- **Your goal**:
Collect every line of the records below that contains the word "OnlyStartMakesAFinalCoreRun".

(Stored data)
------------------------
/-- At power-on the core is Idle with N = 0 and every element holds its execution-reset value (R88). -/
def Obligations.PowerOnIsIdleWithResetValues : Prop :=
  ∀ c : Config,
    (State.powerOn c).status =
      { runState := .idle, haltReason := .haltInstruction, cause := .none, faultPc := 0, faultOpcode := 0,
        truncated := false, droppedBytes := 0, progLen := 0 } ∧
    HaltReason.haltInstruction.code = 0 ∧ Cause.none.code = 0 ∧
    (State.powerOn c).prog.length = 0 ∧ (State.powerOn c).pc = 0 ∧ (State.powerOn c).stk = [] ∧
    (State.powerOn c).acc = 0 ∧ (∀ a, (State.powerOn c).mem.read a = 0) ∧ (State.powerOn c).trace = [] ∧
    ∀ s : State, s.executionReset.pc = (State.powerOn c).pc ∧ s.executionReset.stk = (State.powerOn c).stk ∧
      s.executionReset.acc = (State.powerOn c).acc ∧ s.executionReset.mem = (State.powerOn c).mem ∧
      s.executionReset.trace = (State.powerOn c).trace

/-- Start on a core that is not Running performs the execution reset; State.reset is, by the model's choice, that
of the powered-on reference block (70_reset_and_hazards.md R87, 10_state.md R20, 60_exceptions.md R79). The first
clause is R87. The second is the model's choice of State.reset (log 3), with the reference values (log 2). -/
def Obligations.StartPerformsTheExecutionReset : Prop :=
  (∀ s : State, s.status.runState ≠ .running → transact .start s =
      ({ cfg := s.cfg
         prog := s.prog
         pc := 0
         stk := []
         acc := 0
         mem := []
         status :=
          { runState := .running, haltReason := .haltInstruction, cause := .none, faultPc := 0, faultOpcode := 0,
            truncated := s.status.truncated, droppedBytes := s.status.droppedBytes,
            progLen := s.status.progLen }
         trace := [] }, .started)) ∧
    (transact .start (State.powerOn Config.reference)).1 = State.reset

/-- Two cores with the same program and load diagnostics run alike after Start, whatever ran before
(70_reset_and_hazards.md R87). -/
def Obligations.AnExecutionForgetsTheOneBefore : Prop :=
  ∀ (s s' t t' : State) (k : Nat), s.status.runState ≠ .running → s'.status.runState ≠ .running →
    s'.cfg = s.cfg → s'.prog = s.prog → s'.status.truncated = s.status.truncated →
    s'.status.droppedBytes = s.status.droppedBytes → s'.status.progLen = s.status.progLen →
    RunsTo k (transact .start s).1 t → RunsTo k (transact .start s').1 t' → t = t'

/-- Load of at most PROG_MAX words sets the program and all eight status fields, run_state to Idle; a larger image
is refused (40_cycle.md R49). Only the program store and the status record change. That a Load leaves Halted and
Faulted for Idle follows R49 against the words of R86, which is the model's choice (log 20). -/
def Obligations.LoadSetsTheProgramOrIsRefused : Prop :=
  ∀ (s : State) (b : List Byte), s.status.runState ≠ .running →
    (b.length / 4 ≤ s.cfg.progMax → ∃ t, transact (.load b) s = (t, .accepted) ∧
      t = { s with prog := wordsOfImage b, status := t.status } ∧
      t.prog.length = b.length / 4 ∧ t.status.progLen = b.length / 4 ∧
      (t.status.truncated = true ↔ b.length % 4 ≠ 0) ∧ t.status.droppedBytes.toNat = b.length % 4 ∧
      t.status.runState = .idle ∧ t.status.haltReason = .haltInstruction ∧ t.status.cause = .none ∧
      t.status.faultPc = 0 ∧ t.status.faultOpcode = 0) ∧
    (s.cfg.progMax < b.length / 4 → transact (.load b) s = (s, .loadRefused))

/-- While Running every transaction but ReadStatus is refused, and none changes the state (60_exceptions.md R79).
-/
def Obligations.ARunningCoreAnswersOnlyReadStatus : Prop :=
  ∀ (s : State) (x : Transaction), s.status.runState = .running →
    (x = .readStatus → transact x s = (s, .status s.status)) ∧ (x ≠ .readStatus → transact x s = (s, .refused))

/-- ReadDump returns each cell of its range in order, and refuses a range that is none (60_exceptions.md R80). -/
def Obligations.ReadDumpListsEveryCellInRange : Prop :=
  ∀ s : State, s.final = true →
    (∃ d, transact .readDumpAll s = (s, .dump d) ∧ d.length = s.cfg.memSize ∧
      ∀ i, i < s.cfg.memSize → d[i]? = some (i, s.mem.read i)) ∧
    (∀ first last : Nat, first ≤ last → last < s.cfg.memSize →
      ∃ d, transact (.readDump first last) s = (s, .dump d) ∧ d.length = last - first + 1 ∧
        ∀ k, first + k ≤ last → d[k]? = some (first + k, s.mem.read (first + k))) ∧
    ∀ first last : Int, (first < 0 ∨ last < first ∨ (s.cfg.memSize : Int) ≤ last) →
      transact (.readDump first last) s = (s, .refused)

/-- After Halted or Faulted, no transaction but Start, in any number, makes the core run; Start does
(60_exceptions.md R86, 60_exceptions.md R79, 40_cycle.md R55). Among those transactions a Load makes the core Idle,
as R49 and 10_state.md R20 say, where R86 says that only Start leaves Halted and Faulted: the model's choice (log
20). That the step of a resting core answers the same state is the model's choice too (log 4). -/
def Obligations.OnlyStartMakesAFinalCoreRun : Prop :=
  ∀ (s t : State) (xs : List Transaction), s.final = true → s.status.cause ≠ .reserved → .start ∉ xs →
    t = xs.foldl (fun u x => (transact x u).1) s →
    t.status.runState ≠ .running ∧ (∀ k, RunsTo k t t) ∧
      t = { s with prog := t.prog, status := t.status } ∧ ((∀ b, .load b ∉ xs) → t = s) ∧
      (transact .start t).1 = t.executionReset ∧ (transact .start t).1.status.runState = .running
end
------------------------
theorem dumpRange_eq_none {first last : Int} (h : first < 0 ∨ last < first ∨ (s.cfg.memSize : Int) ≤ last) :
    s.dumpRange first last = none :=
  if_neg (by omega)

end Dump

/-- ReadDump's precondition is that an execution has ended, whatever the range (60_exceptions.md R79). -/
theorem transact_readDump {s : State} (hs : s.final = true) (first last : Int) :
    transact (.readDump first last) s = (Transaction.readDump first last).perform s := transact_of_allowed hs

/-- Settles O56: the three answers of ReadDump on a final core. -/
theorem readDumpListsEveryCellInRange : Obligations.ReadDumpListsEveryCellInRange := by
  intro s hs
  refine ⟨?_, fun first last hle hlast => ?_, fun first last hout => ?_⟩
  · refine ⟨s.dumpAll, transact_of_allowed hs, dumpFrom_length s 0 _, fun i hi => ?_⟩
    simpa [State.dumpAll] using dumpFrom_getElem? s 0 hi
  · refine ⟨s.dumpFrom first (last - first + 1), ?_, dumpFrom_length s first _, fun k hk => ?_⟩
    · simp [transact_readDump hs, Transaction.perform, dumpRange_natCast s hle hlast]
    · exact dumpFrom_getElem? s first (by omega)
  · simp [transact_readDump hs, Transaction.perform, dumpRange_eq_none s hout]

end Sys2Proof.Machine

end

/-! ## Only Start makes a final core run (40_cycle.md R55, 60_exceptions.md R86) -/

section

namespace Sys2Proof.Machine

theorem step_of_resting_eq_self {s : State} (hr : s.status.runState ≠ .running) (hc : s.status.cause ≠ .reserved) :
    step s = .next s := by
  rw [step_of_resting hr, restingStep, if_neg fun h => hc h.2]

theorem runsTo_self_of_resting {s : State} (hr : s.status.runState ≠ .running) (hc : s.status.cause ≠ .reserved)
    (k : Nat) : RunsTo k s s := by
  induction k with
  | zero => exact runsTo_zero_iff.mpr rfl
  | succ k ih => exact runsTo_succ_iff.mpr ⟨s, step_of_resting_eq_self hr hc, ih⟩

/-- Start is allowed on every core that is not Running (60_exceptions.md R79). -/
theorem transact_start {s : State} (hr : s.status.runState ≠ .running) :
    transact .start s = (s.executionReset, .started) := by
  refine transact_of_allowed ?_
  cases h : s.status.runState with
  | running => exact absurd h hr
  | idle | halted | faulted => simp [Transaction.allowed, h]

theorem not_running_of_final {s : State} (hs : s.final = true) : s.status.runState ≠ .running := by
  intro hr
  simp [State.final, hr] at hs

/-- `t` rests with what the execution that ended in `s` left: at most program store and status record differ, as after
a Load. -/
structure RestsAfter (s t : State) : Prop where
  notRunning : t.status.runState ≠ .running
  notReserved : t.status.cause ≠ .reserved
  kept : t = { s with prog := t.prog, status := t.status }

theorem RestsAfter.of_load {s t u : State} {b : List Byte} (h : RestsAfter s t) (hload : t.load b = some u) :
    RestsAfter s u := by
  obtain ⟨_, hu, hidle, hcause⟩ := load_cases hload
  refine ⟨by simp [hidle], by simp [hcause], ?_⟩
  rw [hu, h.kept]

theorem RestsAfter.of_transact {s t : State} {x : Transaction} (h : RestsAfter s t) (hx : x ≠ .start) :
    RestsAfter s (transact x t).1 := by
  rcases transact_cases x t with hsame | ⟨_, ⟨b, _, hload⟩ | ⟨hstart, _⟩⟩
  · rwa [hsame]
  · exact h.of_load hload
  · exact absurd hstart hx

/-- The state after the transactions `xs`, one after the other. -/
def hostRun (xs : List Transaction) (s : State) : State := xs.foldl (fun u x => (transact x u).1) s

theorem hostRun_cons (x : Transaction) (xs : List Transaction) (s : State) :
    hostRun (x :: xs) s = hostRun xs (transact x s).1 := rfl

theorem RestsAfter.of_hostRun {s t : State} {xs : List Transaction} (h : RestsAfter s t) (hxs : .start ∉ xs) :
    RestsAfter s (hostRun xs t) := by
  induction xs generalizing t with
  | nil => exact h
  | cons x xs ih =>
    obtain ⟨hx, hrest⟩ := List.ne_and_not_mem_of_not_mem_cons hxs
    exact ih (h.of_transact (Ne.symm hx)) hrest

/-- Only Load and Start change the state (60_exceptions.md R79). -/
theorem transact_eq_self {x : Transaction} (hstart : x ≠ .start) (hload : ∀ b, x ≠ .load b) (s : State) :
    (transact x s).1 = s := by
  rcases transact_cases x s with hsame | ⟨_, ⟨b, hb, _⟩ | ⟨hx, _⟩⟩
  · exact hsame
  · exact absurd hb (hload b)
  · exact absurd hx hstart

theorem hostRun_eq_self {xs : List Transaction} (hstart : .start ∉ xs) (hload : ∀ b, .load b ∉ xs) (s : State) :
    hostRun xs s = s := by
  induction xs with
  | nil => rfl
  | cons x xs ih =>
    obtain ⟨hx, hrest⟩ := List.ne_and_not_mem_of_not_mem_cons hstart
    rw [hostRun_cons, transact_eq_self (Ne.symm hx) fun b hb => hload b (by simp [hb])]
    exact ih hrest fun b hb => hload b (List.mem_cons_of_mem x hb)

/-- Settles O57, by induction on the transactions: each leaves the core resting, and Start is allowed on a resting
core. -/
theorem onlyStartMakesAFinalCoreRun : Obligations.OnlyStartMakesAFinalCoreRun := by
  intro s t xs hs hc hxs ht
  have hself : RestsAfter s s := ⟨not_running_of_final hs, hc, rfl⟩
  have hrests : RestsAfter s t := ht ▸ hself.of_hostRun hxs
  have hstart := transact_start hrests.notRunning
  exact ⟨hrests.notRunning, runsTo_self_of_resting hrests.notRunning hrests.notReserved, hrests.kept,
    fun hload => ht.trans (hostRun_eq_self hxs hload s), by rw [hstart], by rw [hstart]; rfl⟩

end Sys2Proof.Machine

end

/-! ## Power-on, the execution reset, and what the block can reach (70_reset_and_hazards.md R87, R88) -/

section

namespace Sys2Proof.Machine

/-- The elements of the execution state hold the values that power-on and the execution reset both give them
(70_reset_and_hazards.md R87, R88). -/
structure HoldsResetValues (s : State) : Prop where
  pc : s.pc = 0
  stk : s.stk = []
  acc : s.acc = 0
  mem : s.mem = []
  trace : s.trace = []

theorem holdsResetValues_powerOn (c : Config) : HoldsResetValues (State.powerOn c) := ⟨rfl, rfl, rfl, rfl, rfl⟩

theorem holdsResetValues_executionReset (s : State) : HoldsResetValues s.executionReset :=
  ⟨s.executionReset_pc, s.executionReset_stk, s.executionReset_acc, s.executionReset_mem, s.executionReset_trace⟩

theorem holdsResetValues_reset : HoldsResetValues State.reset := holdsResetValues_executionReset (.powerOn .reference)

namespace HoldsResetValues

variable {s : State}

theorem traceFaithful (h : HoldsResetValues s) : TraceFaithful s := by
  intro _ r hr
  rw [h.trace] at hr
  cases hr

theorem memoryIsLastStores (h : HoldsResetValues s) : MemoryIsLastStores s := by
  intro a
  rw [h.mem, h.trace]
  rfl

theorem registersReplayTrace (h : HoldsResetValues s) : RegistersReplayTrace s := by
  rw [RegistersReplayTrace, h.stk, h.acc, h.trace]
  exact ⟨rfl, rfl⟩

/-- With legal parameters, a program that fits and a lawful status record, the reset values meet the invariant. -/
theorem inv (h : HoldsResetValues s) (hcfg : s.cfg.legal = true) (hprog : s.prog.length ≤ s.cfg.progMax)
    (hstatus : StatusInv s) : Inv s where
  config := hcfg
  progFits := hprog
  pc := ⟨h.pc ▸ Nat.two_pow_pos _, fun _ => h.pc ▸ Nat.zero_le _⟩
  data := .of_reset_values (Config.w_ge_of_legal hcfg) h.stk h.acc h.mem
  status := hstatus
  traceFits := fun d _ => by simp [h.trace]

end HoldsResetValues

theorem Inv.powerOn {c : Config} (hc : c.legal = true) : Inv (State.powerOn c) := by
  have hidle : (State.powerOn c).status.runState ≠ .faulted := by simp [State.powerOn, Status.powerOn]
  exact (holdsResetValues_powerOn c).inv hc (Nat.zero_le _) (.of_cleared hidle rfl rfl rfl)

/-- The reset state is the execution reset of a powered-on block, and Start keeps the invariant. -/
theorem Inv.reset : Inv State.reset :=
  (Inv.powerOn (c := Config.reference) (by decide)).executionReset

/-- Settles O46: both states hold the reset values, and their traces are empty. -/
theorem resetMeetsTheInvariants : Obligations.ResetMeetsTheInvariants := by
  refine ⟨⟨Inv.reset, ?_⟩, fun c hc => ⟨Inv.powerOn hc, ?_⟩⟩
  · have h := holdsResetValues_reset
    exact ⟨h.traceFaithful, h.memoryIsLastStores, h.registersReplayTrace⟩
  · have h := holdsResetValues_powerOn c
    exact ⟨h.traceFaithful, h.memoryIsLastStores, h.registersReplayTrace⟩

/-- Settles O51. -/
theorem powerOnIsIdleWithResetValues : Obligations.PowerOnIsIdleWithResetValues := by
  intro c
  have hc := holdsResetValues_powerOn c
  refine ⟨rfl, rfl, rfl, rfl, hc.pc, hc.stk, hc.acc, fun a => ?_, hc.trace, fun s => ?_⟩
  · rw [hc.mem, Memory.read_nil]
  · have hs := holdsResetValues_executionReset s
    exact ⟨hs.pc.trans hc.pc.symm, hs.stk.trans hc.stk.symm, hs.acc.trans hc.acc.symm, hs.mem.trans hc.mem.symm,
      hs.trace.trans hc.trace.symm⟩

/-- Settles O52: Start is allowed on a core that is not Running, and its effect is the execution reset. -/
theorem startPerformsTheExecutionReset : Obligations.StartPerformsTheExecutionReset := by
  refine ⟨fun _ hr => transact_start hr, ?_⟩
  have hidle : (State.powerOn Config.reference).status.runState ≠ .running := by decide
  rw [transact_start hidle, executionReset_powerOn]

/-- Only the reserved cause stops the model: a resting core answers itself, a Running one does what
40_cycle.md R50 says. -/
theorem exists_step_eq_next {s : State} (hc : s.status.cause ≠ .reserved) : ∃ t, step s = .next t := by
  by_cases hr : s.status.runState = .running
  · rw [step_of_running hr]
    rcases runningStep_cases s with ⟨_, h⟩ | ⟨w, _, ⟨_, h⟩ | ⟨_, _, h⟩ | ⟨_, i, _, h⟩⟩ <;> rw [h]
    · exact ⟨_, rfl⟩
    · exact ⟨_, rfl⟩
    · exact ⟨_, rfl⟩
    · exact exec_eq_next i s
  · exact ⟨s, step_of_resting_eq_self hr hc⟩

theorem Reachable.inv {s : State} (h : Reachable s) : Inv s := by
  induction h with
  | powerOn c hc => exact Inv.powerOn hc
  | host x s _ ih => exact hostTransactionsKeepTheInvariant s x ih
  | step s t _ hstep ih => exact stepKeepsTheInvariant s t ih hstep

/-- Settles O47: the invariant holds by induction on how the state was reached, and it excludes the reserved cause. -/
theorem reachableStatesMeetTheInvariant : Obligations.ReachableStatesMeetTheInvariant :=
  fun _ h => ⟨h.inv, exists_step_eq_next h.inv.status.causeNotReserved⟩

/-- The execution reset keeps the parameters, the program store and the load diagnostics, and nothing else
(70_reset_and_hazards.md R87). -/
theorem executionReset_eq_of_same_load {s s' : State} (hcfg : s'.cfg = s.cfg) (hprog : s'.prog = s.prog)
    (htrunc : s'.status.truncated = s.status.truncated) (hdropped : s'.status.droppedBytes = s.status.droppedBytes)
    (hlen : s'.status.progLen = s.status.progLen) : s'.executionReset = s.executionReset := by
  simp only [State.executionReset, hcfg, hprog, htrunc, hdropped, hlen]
------------------------
- **Answer for this exercise**:
def Obligations.OnlyStartMakesAFinalCoreRun : Prop :=
theorem onlyStartMakesAFinalCoreRun : Obligations.OnlyStartMakesAFinalCoreRun := by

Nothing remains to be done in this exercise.